Source data
== == ==

-- ==== Sys2Proof/Laws/State.lean ====
section
/-! SUPPORT. What each update of the state leaves alone: one lemma per field per update, and the value read back after a write. -/

namespace Sys2Proof.Machine
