-- ==== Sys2Proof/Laws/Log.lean ====
section
/-! SUPPORT. What logging an event and counting one leave alone: every field but the recorder, the parameters and, for a count, the
counters. -/

namespace Sys2Proof.Machine

/-- Only the recorder, the parameters and the counters differ. -/
def OnlyLog (s t : State) : Prop := ∃ r p c, t = { s with recd := r, params := p, pmc := c }

theorem OnlyLog.refl (s : State) : OnlyLog s s := ⟨s.recd, s.params, s.pmc, rfl⟩
theorem OnlyLog.trans {s t u : State} (h : OnlyLog s t) (k : OnlyLog t u) : OnlyLog s u := by
  obtain ⟨_, _, _, rfl⟩ := h; obtain ⟨_, _, _, rfl⟩ := k; exact ⟨_, _, _, rfl⟩
theorem OnlyLog.setRt (s : State) (t : Nat) (x : RecTile) : OnlyLog s (s.setRt t x) := ⟨_, _, _, rfl⟩
theorem OnlyLog.setParam (s : State) (i n : Nat) (w : Word) : OnlyLog s (s.setParam i n w) := ⟨_, _, _, rfl⟩
theorem OnlyLog.setCtr (s : State) (k : Nat) (c : Ctr) : OnlyLog s (s.setCtr k c) := ⟨_, _, _, rfl⟩
theorem OnlyLog.foldl {α : Type} (f : State → α → State) (h : ∀ s a, OnlyLog s (f s a)) (l : List α) (s : State) : OnlyLog s (l.foldl f s) := by
  induction l generalizing s with
  | nil => exact .refl s
  | cons a l ih => exact (h s a).trans (ih (f s a))

theorem State.dropRec_log (s : State) (t v : Nat) : OnlyLog s (s.dropRec t v) := .setParam _ _ _ _

theorem State.storeRec_log (s : State) (r : Rec) : OnlyLog s (s.storeRec r).1 := by
  unfold State.storeRec
  dsimp only
  repeat' split
  all_goals first
    | exact .setRt _ _ _
    | exact (OnlyLog.setRt _ _ _).trans (State.dropRec_log _ _ _)

theorem State.flushCauses_log (s : State) (t sev : Nat) : OnlyLog s (s.flushCauses t sev) := by
  unfold State.flushCauses
  split
  · exact .foldl _ (fun _ _ => .setRt _ _ _) _ _
  · split
    · exact .setRt _ _ _
    · exact .refl _

theorem State.applyTrig_log (s : State) (t j : Nat) : OnlyLog s (s.applyTrig t j) := by
  unfold State.applyTrig
  dsimp only
  split
  · exact (OnlyLog.setRt _ _ _).trans (.setParam _ _ _ _)
  · exact .setRt _ _ _

theorem State.makeRec_log (s : State) (t sev code src pl ctx arg : Nat) (l : List Word) : OnlyLog s (s.makeRec t sev code src pl ctx arg l).1 := by
  unfold State.makeRec
  split
  · exact .refl s
  · dsimp only
    split
    · split
      · exact (State.storeRec_log _ _).trans (State.flushCauses_log _ _ _)
      · exact ((State.storeRec_log _ _).trans (State.applyTrig_log _ _ _)).trans (State.flushCauses_log _ _ _)
    · exact (State.storeRec_log _ _).trans (State.flushCauses_log _ _ _)

theorem State.bump_log (s : State) (t b k : Nat) : OnlyLog s (s.bump t b k) := by
  unfold State.bump
  dsimp only
  split
  · exact .setCtr _ _ _
  · exact (OnlyLog.setCtr _ _ _).trans (State.makeRec_log _ _ _ _ _ _ _ _ _)

theorem State.tally_log (s : State) (t b e : Nat) (a : Attr) : OnlyLog s (s.tally t b e a) := by
  unfold State.tally
  split
  · exact .refl s
  · dsimp only
    have h : ∀ (c : State → Nat → Bool) (g : State → Nat → State), (∀ s k, OnlyLog s (g s k)) →
        ∀ (l : List Nat) (s : State), OnlyLog s (l.foldl (fun s k => if c s k then g s k else s) s) := by
      intro c g hg
      exact fun l s => .foldl _ (fun s k => by show OnlyLog s (if c s k then g s k else s); split; exacts [hg s k, .refl s]) l s
    exact (h _ _ (fun _ _ => State.bump_log _ _ _ _) _ _).trans (h _ _ (fun _ _ => State.bump_log _ _ _ _) _ _)

theorem State.tallyRec_log (s : State) (t : Nat) (m : Option Bool) : OnlyLog s (s.tallyRec t m) := by
  unfold State.tallyRec
  split
  · exact .refl s
  · dsimp only
    split
    · exact (State.tally_log _ _ _ _ _).trans (State.tally_log _ _ _ _ _)
    · exact State.tally_log _ _ _ _ _

theorem State.record_log (s : State) (t sev code src pl ctx arg : Nat) (l : List Word) : OnlyLog s (s.record t sev code src pl ctx arg l) :=
  (State.makeRec_log _ _ _ _ _ _ _ _ _).trans (State.tallyRec_log _ _ _)

theorem State.log_log (s : State) (t v b i k d a : Nat) : OnlyLog s (s.log t v b i k d a) := State.record_log _ _ _ _ _ _ _ _ _

theorem State.countInstr_log (s : State) (n : Nat) (i : Issue) (st : Status) : OnlyLog s (s.countInstr n i st) := by
  unfold State.countInstr
  dsimp only
  split
  · exact (State.tally_log _ _ _ _ _).trans (State.tally_log _ _ _ _ _)
  · exact State.tally_log _ _ _ _ _

theorem State.tallyLookup_log (s : State) (r : Req) (a : Nat) : OnlyLog s (s.tallyLookup r a) := by
  unfold State.tallyLookup State.tallyOnce
  split
  · exact .refl s
  · exact State.tally_log _ _ _ _ _

/-- While no counter runs, counting changes nothing. -/
theorem State.tally_uncounted {s : State} (h : s.uncounted = true) (t b e : Nat) (a : Attr) : s.tally t b e a = s := by
  unfold State.tally; rw [h]; rfl
theorem State.countInstr_uncounted {s : State} (h : s.uncounted = true) (n : Nat) (i : Issue) (st : Status) : s.countInstr n i st = s := by
  unfold State.countInstr
  simp [State.tally_uncounted h]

== == ==

> **Work item**:
Nothing above should be left out; write out every record exactly.

> **Answer space**:
-- ==== Sys2Proof/Laws/State.lean ====
section
/-! SUPPORT. What each update of the state leaves alone: one lemma per field per update, and the value read back after a write. -/

namespace Sys2Proof.Machine
-- ==== Sys2Proof/Laws/Log.lean ====
section
/-! SUPPORT. What logging an event and counting one leave alone: every field but the recorder, the parameters and, for a count, the
counters. -/

namespace Sys2Proof.Machine

/-- Only the recorder, the parameters and the counters differ. -/
def OnlyLog (s t : State) : Prop := ∃ r p c, t = { s with recd := r, params := p, pmc := c }

theorem OnlyLog.refl (s : State) : OnlyLog s s := ⟨s.recd, s.params, s.pmc, rfl⟩
theorem OnlyLog.trans {s t u : State} (h : OnlyLog s t) (k : OnlyLog t u) : OnlyLog s u := by
  obtain ⟨_, _, _, rfl⟩ := h; obtain ⟨_, _, _, rfl⟩ := k; exact ⟨_, _, _, rfl⟩
theorem OnlyLog.setRt (s : State) (t : Nat) (x : RecTile) : OnlyLog s (s.setRt t x) := ⟨_, _, _, rfl⟩
theorem OnlyLog.setParam (s : State) (i n : Nat) (w : Word) : OnlyLog s (s.setParam i n w) := ⟨_, _, _, rfl⟩
theorem OnlyLog.setCtr (s : State) (k : Nat) (c : Ctr) : OnlyLog s (s.setCtr k c) := ⟨_, _, _, rfl⟩
theorem OnlyLog.foldl {α : Type} (f : State → α → State) (h : ∀ s a, OnlyLog s (f s a)) (l : List α) (s : State) : OnlyLog s (l.foldl f s) := by
  induction l generalizing s with
  | nil => exact .refl s
  | cons a l ih => exact (h s a).trans (ih (f s a))

theorem State.dropRec_log (s : State) (t v : Nat) : OnlyLog s (s.dropRec t v) := .setParam _ _ _ _

theorem State.storeRec_log (s : State) (r : Rec) : OnlyLog s (s.storeRec r).1 := by
  unfold State.storeRec
  dsimp only
  repeat' split
  all_goals first
    | exact .setRt _ _ _
    | exact (OnlyLog.setRt _ _ _).trans (State.dropRec_log _ _ _)

theorem State.flushCauses_log (s : State) (t sev : Nat) : OnlyLog s (s.flushCauses t sev) := by
  unfold State.flushCauses
  split
  · exact .foldl _ (fun _ _ => .setRt _ _ _) _ _
  · split
    · exact .setRt _ _ _
    · exact .refl _

theorem State.applyTrig_log (s : State) (t j : Nat) : OnlyLog s (s.applyTrig t j) := by
  unfold State.applyTrig
  dsimp only
  split
  · exact (OnlyLog.setRt _ _ _).trans (.setParam _ _ _ _)
  · exact .setRt _ _ _

theorem State.makeRec_log (s : State) (t sev code src pl ctx arg : Nat) (l : List Word) : OnlyLog s (s.makeRec t sev code src pl ctx arg l).1 := by
  unfold State.makeRec
  split
  · exact .refl s
  · dsimp only
    split
    · split
      · exact (State.storeRec_log _ _).trans (State.flushCauses_log _ _ _)
      · exact ((State.storeRec_log _ _).trans (State.applyTrig_log _ _ _)).trans (State.flushCauses_log _ _ _)
    · exact (State.storeRec_log _ _).trans (State.flushCauses_log _ _ _)

theorem State.bump_log (s : State) (t b k : Nat) : OnlyLog s (s.bump t b k) := by
  unfold State.bump
  dsimp only
  split
  · exact .setCtr _ _ _
  · exact (OnlyLog.setCtr _ _ _).trans (State.makeRec_log _ _ _ _ _ _ _ _ _)

theorem State.tally_log (s : State) (t b e : Nat) (a : Attr) : OnlyLog s (s.tally t b e a) := by
  unfold State.tally
  split
  · exact .refl s
  · dsimp only
    have h : ∀ (c : State → Nat → Bool) (g : State → Nat → State), (∀ s k, OnlyLog s (g s k)) →
        ∀ (l : List Nat) (s : State), OnlyLog s (l.foldl (fun s k => if c s k then g s k else s) s) := by
      intro c g hg
      exact fun l s => .foldl _ (fun s k => by show OnlyLog s (if c s k then g s k else s); split; exacts [hg s k, .refl s]) l s
    exact (h _ _ (fun _ _ => State.bump_log _ _ _ _) _ _).trans (h _ _ (fun _ _ => State.bump_log _ _ _ _) _ _)

theorem State.tallyRec_log (s : State) (t : Nat) (m : Option Bool) : OnlyLog s (s.tallyRec t m) := by
  unfold State.tallyRec
  split
  · exact .refl s
  · dsimp only
    split
    · exact (State.tally_log _ _ _ _ _).trans (State.tally_log _ _ _ _ _)
    · exact State.tally_log _ _ _ _ _

theorem State.record_log (s : State) (t sev code src pl ctx arg : Nat) (l : List Word) : OnlyLog s (s.record t sev code src pl ctx arg l) :=
  (State.makeRec_log _ _ _ _ _ _ _ _ _).trans (State.tallyRec_log _ _ _)

theorem State.log_log (s : State) (t v b i k d a : Nat) : OnlyLog s (s.log t v b i k d a) := State.record_log _ _ _ _ _ _ _ _ _

theorem State.countInstr_log (s : State) (n : Nat) (i : Issue) (st : Status) : OnlyLog s (s.countInstr n i st) := by
  unfold State.countInstr
  dsimp only
  split
  · exact (State.tally_log _ _ _ _ _).trans (State.tally_log _ _ _ _ _)
  · exact State.tally_log _ _ _ _ _

theorem State.tallyLookup_log (s : State) (r : Req) (a : Nat) : OnlyLog s (s.tallyLookup r a) := by
  unfold State.tallyLookup State.tallyOnce
  split
  · exact .refl s
  · exact State.tally_log _ _ _ _ _

/-- While no counter runs, counting changes nothing. -/
theorem State.tally_uncounted {s : State} (h : s.uncounted = true) (t b e : Nat) (a : Attr) : s.tally t b e a = s := by
  unfold State.tally; rw [h]; rfl
theorem State.countInstr_uncounted {s : State} (h : s.uncounted = true) (n : Nat) (i : Issue) (st : Status) : s.countInstr n i st = s := by
  unfold State.countInstr
  simp [State.tally_uncounted h]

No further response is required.